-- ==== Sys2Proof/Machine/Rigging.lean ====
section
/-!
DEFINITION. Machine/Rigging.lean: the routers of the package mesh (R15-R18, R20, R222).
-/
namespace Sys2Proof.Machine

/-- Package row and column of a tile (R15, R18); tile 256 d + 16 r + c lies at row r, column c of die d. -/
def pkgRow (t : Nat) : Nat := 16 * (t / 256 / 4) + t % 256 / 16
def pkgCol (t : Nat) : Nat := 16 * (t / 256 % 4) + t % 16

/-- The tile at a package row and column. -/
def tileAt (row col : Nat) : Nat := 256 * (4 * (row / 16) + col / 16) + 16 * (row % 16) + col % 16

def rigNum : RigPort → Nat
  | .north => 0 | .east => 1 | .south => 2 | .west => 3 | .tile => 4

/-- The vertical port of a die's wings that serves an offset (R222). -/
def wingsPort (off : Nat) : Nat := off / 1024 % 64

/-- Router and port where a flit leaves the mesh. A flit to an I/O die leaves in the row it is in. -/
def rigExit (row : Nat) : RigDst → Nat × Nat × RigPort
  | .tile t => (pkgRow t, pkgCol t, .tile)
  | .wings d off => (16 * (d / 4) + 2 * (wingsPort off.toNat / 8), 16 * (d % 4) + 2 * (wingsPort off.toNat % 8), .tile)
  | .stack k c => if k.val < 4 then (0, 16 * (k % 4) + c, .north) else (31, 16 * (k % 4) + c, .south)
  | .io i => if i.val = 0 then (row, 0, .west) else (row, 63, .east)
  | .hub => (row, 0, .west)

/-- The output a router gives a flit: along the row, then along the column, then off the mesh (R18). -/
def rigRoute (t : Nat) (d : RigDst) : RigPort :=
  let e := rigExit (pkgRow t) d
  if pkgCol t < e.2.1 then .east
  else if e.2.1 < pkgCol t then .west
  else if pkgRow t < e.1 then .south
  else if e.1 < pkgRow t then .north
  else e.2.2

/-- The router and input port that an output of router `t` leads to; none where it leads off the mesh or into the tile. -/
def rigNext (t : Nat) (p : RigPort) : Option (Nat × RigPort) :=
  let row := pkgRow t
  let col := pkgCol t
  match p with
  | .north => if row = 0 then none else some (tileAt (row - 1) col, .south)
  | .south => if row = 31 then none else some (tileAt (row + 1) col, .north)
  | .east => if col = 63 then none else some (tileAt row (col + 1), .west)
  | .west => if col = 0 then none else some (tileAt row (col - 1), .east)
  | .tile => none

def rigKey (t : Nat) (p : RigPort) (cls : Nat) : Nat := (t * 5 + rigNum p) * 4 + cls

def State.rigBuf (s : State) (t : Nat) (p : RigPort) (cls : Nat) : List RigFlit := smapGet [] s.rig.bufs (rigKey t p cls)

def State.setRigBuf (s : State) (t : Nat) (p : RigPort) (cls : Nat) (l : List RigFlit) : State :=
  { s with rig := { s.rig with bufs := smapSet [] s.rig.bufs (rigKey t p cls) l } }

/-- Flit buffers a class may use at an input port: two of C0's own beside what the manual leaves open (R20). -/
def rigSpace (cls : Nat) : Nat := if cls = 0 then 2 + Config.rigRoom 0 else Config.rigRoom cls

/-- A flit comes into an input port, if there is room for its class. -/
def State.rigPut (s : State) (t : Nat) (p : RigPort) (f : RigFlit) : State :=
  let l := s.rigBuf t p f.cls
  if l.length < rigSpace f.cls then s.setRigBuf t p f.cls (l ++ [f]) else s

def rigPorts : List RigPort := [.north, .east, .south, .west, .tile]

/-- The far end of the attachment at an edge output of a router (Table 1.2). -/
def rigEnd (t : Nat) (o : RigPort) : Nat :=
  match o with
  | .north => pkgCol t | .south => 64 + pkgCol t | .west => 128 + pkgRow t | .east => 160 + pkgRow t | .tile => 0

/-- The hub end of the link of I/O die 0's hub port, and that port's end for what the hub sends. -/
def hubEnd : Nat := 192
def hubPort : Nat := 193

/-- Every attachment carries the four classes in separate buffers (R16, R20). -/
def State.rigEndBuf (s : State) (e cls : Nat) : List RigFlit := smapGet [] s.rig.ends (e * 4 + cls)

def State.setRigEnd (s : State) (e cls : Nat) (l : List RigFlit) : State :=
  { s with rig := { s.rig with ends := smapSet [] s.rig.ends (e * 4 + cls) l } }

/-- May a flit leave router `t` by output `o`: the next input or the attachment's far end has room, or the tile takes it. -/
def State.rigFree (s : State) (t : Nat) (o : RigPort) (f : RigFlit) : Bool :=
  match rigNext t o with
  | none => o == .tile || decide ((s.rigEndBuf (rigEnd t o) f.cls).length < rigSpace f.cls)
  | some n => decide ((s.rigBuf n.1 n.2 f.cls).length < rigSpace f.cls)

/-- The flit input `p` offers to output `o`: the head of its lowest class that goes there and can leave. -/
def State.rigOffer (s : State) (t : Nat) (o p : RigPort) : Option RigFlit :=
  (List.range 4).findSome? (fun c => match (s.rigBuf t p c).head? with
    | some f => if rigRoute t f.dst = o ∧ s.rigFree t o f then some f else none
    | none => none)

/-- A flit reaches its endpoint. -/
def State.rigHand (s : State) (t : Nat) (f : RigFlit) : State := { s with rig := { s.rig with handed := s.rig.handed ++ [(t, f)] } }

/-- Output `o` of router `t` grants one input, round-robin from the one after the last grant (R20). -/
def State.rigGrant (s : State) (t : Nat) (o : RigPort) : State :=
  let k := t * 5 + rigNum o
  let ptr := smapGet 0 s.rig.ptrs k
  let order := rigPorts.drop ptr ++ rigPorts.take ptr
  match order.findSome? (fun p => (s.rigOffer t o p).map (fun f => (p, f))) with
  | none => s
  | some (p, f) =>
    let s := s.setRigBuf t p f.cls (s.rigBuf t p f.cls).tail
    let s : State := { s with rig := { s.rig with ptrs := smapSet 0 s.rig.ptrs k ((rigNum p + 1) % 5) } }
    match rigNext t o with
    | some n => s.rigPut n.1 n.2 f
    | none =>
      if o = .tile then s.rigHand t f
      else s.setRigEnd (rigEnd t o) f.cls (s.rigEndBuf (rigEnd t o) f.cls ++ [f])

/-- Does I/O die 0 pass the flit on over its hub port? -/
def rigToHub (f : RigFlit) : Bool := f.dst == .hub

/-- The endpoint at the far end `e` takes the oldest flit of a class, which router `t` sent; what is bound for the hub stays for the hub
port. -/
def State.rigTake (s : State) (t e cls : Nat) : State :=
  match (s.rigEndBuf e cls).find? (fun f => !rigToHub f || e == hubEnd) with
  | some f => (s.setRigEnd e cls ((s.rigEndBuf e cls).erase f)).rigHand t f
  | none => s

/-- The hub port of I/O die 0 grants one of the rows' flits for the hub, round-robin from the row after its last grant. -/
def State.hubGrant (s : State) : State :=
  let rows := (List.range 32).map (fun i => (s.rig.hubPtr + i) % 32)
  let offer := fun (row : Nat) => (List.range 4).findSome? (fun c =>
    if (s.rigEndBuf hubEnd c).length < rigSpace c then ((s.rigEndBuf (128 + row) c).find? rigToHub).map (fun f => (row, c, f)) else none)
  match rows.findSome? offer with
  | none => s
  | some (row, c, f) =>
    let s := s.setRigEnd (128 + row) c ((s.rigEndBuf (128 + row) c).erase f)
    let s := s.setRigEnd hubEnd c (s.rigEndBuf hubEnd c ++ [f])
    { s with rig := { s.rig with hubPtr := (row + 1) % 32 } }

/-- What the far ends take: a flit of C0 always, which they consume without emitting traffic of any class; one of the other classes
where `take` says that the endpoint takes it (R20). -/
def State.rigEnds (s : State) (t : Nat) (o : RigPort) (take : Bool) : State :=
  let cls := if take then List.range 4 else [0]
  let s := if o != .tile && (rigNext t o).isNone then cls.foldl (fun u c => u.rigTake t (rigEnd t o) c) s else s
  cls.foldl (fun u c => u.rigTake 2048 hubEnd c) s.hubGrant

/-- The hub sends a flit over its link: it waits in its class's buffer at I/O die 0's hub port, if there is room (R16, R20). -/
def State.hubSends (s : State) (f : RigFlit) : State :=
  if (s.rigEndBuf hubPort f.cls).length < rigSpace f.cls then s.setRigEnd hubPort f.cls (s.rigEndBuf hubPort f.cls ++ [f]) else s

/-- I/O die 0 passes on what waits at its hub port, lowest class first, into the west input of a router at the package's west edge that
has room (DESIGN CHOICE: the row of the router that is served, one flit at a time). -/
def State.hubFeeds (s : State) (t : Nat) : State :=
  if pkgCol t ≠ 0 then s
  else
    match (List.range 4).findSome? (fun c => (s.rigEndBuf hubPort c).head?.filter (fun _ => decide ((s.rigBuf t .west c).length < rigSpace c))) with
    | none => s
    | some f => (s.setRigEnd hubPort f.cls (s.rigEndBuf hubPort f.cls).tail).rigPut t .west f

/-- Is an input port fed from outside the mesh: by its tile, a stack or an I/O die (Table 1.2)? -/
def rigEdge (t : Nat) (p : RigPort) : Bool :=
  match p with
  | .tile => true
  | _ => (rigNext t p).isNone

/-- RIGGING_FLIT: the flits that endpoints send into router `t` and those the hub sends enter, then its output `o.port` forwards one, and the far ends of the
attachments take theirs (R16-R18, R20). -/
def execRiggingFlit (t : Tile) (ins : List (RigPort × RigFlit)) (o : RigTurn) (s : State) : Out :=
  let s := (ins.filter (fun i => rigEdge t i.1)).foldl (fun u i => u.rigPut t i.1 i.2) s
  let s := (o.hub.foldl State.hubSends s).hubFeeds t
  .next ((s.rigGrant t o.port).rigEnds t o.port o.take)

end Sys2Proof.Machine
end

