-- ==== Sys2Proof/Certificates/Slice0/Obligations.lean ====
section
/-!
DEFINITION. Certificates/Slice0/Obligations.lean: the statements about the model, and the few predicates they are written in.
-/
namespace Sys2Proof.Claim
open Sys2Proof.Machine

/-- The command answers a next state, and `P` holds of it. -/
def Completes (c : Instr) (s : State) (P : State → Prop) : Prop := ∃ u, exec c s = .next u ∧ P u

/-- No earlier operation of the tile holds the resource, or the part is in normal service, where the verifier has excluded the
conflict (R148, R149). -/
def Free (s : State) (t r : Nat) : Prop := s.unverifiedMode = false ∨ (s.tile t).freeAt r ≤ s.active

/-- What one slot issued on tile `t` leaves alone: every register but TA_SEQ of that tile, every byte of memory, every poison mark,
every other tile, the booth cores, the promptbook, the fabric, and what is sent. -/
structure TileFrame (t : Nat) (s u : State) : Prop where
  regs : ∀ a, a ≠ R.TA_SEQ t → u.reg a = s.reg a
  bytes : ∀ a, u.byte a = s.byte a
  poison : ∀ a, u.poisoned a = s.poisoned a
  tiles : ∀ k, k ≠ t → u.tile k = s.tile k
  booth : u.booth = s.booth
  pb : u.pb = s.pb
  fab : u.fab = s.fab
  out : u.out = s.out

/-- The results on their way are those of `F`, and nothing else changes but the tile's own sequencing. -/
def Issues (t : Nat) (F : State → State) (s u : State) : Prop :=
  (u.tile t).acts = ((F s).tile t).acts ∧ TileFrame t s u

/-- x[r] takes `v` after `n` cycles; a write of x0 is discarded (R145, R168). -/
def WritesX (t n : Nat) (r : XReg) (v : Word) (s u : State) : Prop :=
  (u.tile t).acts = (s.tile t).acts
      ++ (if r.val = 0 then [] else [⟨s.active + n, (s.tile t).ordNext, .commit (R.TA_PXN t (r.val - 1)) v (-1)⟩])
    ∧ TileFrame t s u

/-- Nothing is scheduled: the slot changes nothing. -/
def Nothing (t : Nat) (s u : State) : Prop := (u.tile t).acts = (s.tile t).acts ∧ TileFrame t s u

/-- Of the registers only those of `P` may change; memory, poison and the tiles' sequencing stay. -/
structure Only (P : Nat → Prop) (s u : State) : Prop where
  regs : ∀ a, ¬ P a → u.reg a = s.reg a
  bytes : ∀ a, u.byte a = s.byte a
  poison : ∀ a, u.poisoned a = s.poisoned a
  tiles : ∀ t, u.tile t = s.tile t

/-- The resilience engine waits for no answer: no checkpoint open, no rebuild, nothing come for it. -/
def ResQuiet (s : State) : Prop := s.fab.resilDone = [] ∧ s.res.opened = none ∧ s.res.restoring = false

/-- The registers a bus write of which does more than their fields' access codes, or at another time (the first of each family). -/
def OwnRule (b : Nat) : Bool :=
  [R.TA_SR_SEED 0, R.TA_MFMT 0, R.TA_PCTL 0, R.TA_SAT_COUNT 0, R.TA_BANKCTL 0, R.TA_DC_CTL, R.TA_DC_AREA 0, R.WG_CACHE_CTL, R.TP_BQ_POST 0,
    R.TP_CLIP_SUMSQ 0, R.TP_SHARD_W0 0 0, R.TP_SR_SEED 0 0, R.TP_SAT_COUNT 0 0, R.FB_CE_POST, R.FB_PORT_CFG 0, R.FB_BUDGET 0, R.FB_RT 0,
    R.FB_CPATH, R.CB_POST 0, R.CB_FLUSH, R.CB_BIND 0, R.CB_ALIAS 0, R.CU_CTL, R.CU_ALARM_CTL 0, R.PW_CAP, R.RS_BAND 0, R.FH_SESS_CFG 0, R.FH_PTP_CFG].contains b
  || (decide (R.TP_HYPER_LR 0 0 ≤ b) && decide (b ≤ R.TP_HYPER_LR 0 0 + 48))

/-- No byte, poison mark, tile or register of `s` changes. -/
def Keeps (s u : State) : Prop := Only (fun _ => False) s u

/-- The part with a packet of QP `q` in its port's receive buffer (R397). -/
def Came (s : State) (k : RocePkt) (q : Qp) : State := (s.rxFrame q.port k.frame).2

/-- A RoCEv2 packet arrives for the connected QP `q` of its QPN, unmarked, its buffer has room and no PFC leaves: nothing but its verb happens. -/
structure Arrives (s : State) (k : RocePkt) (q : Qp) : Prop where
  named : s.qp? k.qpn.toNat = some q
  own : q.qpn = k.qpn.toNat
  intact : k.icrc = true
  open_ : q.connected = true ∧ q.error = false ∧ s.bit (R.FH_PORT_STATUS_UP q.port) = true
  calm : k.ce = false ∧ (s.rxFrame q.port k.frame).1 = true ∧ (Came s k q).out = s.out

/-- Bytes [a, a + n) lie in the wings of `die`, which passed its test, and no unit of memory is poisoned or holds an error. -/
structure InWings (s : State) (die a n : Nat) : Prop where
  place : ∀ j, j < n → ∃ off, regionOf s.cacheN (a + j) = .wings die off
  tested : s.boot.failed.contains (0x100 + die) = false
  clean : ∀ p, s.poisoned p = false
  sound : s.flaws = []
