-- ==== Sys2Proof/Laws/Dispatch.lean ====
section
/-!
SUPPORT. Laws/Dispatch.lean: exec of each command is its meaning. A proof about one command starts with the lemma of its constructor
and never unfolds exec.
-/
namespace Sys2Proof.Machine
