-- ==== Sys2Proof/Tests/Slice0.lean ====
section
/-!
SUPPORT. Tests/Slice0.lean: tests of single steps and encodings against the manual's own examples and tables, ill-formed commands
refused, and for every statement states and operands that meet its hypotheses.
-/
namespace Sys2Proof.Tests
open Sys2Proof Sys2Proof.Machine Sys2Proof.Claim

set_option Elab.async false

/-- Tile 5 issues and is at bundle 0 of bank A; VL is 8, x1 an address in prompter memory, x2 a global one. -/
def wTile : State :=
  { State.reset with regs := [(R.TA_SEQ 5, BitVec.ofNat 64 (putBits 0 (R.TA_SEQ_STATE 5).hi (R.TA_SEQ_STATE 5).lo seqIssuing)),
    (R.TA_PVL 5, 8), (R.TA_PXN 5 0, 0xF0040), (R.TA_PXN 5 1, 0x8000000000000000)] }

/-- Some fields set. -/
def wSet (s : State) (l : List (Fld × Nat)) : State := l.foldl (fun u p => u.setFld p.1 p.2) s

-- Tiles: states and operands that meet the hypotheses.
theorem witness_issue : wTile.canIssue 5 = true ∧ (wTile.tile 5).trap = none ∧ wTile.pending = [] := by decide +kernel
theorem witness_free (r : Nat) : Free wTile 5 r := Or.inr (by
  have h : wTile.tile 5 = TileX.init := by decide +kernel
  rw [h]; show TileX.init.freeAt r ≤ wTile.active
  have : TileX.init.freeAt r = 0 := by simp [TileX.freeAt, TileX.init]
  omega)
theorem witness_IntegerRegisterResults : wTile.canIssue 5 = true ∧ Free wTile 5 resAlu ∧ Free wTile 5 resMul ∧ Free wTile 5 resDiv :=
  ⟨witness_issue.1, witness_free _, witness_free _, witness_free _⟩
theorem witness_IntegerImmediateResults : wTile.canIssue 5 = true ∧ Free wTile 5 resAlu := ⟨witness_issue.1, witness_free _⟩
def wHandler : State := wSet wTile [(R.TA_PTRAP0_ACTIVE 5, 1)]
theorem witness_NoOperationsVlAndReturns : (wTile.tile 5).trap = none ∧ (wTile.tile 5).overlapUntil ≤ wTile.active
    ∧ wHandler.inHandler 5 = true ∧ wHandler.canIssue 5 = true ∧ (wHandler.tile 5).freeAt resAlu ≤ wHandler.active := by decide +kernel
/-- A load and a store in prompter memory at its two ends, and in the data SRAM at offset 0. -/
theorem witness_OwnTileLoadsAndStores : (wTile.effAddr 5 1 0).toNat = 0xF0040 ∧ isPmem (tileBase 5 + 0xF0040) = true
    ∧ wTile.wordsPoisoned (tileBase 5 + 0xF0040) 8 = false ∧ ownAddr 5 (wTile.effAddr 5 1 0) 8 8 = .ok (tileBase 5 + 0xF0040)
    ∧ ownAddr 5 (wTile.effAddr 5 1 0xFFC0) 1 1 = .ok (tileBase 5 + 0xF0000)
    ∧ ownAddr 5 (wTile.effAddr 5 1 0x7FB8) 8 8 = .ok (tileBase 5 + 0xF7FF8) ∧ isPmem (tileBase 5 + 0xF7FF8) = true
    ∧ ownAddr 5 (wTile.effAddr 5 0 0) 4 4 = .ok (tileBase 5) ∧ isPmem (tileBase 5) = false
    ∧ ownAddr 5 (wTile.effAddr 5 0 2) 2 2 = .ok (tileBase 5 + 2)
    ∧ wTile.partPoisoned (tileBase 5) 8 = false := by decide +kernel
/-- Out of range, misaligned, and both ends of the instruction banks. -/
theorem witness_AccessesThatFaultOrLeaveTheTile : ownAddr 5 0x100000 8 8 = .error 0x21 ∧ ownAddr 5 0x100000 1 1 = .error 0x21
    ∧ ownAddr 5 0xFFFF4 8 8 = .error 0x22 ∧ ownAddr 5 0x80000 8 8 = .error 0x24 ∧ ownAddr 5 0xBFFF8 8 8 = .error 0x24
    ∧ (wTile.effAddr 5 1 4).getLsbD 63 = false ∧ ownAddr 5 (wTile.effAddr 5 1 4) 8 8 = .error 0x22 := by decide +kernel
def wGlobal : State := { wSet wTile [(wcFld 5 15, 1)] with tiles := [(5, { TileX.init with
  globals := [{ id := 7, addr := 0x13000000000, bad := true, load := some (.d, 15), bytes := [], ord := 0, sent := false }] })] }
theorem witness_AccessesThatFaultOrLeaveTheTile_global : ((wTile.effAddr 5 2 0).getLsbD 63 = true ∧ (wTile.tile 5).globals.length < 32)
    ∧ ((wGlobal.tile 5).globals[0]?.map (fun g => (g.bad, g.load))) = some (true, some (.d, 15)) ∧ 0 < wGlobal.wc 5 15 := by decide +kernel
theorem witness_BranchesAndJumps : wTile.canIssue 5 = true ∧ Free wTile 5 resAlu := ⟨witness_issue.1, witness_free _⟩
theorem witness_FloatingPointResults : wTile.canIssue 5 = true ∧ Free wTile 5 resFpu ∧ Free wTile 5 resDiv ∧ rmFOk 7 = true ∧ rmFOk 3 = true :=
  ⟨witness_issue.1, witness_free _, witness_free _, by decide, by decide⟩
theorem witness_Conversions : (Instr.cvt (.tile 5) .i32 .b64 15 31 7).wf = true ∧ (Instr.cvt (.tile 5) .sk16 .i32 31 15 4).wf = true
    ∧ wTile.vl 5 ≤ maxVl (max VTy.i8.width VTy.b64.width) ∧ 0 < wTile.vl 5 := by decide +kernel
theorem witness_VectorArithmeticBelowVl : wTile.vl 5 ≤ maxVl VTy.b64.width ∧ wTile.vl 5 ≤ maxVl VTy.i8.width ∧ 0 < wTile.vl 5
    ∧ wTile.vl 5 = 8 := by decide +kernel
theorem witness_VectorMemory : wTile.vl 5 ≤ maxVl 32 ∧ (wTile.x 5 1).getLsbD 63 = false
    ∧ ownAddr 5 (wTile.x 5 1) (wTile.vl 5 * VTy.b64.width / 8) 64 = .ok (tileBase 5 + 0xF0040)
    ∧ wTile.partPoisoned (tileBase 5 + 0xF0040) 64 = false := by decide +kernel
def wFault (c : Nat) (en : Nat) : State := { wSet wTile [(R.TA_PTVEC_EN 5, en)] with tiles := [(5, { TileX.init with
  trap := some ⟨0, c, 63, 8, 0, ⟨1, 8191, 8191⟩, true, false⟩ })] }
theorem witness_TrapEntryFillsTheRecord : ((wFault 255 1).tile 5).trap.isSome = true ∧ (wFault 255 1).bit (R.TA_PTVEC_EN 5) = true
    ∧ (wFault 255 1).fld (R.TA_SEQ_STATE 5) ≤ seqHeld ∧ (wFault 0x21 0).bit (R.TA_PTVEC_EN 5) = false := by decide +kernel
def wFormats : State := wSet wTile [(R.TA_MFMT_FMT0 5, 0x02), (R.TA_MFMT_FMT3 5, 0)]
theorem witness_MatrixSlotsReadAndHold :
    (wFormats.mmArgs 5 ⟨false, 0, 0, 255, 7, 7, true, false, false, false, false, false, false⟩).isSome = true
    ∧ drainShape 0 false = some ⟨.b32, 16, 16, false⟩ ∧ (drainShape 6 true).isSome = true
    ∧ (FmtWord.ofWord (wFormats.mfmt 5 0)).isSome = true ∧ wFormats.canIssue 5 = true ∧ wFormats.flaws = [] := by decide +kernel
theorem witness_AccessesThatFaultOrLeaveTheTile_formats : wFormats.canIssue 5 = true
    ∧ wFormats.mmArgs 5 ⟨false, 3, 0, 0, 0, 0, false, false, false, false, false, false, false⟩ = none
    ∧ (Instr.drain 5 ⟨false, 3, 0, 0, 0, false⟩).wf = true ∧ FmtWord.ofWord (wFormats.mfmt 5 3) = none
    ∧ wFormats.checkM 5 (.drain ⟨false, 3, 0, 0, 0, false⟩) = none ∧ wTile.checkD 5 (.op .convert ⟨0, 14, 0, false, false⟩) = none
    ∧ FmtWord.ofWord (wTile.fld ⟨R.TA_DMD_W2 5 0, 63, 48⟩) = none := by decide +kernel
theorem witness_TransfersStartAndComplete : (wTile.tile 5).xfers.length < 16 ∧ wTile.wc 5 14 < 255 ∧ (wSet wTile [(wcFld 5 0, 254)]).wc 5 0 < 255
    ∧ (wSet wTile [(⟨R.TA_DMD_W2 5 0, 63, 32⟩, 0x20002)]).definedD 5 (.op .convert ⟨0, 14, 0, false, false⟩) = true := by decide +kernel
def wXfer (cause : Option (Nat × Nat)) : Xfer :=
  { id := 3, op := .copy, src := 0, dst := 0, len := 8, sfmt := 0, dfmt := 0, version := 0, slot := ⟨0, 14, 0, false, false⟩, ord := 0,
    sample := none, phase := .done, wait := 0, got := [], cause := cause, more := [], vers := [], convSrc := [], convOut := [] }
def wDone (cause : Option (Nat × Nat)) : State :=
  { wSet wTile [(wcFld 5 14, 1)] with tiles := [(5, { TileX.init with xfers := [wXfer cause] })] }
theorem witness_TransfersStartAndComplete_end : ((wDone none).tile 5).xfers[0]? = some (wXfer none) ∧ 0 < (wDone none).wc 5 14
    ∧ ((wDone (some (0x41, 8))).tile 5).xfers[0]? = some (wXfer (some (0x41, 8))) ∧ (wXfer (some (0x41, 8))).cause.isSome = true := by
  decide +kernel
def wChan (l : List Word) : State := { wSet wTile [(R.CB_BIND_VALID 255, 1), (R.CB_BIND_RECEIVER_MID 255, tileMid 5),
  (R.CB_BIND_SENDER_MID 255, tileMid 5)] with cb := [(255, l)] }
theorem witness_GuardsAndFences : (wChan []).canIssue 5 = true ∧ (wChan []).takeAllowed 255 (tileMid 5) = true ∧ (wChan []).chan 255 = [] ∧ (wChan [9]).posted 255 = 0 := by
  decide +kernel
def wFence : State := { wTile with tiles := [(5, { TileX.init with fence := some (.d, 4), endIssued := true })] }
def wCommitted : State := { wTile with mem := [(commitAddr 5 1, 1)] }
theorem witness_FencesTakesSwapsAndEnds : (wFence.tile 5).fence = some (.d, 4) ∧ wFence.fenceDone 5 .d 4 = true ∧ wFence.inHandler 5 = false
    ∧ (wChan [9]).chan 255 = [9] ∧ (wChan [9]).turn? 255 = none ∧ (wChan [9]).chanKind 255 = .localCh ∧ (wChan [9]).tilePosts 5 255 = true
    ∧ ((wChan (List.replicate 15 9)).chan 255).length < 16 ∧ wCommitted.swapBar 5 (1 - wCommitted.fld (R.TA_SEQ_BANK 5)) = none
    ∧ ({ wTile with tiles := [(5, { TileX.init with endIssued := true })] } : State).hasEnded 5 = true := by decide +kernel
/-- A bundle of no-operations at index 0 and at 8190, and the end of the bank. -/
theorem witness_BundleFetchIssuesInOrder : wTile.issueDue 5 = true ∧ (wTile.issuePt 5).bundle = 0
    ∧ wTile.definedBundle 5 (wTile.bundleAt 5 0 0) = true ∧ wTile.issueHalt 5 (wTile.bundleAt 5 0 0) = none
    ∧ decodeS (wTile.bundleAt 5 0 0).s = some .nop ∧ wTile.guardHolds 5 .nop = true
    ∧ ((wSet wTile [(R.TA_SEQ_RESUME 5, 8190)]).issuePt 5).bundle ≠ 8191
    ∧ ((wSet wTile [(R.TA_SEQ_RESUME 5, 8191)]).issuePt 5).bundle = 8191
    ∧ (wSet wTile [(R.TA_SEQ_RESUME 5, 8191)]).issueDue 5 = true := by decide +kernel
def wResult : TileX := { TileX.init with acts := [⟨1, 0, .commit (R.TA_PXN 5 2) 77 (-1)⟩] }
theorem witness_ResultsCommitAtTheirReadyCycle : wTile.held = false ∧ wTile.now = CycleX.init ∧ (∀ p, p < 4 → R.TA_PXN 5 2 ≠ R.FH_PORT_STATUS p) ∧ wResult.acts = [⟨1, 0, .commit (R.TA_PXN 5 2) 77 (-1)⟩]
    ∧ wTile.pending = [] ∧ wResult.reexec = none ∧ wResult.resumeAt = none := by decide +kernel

**How to complete this task:** Please return every line from the material above where the string "fields" occurs.

**Exercise output:**
/-- The registers a bus write of which does more than their fields' access codes, or at another time (the first of each family). -/
/-- Some fields set. -/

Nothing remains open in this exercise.